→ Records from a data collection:
·····

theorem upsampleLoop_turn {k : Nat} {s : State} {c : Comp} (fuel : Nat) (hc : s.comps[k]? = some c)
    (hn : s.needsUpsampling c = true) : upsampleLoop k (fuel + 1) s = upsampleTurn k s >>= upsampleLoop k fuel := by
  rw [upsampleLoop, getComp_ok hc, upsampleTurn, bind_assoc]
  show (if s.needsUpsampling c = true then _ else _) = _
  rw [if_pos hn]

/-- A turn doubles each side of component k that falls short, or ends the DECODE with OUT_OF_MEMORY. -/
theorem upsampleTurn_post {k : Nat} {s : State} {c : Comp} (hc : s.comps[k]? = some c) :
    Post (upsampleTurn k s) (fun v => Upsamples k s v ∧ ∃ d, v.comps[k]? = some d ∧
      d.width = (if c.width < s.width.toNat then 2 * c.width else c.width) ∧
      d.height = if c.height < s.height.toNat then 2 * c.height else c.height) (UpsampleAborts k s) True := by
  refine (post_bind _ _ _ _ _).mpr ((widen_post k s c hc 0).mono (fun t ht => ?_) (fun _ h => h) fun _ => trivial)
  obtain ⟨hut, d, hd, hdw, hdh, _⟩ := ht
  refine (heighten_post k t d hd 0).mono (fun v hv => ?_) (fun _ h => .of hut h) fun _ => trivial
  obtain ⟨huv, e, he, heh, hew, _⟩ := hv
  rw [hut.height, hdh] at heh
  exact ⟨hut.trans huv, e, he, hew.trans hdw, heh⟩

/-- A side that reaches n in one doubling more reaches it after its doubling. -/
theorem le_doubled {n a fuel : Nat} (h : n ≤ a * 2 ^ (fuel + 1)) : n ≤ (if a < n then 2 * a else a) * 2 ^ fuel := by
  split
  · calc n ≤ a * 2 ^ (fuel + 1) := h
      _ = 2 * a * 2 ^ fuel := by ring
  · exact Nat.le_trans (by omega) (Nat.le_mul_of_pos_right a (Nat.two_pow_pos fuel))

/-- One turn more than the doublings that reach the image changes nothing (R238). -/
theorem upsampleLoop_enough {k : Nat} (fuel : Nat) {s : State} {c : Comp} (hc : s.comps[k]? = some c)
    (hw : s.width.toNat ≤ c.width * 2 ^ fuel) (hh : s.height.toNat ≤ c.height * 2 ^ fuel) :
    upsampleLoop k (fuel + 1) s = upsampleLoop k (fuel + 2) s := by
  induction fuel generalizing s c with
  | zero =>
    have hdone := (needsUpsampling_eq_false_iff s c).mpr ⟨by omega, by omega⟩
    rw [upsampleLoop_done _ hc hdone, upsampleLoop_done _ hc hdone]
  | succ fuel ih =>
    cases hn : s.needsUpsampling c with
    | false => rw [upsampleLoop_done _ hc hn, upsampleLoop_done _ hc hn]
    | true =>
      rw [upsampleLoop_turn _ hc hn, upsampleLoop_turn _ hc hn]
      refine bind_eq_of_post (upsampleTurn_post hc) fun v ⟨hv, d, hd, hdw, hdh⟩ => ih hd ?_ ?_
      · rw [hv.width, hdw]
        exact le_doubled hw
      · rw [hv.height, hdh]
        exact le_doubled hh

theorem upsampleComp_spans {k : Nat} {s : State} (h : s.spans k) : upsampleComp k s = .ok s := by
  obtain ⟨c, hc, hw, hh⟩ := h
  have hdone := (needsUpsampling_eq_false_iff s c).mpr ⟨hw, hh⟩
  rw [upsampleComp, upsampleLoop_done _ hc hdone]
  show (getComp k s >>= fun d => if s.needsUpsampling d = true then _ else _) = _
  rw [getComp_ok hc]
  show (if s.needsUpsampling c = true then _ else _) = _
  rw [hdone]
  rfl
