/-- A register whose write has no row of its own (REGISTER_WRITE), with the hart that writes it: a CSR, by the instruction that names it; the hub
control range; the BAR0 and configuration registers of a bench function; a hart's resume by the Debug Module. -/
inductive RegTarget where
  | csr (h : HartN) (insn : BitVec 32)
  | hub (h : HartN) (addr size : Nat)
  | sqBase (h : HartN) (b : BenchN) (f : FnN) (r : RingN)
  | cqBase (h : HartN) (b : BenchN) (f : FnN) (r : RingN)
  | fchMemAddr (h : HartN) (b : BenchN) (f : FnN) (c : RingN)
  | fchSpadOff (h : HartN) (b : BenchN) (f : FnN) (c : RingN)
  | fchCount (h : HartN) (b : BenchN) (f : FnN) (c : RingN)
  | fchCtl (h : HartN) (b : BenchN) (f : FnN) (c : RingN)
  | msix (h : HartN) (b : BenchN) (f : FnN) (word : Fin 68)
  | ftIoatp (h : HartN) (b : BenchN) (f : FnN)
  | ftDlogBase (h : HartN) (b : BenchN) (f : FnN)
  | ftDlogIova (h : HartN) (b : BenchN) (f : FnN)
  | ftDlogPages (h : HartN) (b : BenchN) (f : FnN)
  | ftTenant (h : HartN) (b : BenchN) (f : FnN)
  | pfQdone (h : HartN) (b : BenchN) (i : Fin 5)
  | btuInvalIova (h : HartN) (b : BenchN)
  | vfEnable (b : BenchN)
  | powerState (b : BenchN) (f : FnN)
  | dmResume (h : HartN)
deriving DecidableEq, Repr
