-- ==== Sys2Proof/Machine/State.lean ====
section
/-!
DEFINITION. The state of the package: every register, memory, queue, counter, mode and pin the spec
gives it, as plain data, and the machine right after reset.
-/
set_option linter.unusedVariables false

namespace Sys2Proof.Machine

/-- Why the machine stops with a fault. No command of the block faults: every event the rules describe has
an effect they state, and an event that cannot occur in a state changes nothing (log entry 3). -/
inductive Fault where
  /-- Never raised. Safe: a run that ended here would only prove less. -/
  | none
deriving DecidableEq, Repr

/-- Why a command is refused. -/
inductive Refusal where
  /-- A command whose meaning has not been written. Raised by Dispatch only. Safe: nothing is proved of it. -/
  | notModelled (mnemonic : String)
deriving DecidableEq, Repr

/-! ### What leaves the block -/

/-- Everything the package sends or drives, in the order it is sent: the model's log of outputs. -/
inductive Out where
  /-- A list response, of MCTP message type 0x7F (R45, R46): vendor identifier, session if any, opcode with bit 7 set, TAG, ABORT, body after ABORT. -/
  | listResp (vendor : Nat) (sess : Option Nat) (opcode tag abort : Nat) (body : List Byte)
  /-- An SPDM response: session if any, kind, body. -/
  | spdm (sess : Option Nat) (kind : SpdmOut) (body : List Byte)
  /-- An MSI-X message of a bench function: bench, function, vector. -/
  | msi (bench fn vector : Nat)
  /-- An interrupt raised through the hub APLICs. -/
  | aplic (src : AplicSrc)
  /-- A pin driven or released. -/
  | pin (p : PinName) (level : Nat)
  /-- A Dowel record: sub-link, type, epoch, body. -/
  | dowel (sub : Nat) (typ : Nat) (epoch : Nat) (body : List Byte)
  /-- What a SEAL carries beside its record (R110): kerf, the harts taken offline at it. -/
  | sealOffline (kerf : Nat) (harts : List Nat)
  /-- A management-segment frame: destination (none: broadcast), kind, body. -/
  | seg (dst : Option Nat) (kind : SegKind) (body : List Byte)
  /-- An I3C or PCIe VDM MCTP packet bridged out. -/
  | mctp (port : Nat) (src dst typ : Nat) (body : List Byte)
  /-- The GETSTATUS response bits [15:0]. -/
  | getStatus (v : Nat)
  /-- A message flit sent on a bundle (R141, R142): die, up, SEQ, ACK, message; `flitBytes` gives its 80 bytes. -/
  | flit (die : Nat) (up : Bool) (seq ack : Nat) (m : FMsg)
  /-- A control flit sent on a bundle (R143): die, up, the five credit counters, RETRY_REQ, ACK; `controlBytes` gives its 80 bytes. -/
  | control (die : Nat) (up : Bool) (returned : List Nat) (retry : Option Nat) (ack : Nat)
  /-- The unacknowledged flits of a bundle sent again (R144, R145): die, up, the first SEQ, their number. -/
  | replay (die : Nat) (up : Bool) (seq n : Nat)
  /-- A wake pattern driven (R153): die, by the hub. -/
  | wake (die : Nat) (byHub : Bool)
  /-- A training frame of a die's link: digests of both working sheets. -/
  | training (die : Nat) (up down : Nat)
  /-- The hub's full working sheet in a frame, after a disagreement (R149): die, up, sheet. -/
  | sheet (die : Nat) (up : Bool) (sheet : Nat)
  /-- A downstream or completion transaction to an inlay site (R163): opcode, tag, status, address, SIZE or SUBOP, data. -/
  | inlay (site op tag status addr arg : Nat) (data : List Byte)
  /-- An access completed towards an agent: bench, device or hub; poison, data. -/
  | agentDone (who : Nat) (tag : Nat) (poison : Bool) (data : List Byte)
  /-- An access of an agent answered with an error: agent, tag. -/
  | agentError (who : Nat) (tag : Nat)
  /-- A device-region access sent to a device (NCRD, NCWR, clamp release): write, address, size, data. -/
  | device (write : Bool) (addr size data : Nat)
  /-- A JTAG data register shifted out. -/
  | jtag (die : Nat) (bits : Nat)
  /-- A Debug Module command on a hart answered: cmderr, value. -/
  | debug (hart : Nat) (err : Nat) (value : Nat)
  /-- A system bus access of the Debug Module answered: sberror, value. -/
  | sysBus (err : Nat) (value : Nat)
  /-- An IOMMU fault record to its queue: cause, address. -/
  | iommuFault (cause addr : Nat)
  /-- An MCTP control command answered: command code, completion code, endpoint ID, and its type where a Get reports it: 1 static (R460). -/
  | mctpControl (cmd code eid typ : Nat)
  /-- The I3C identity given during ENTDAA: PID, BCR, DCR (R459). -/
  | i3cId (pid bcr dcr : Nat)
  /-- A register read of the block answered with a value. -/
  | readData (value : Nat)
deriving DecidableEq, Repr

·····

→ Goal of the exercise:
Show every line above in which the word "poison" occurs.

→ Answer box:
  /-- An access completed towards an agent: bench, device or hub; poison, data. -/
  | agentDone (who : Nat) (tag : Nat) (poison : Bool) (data : List Byte)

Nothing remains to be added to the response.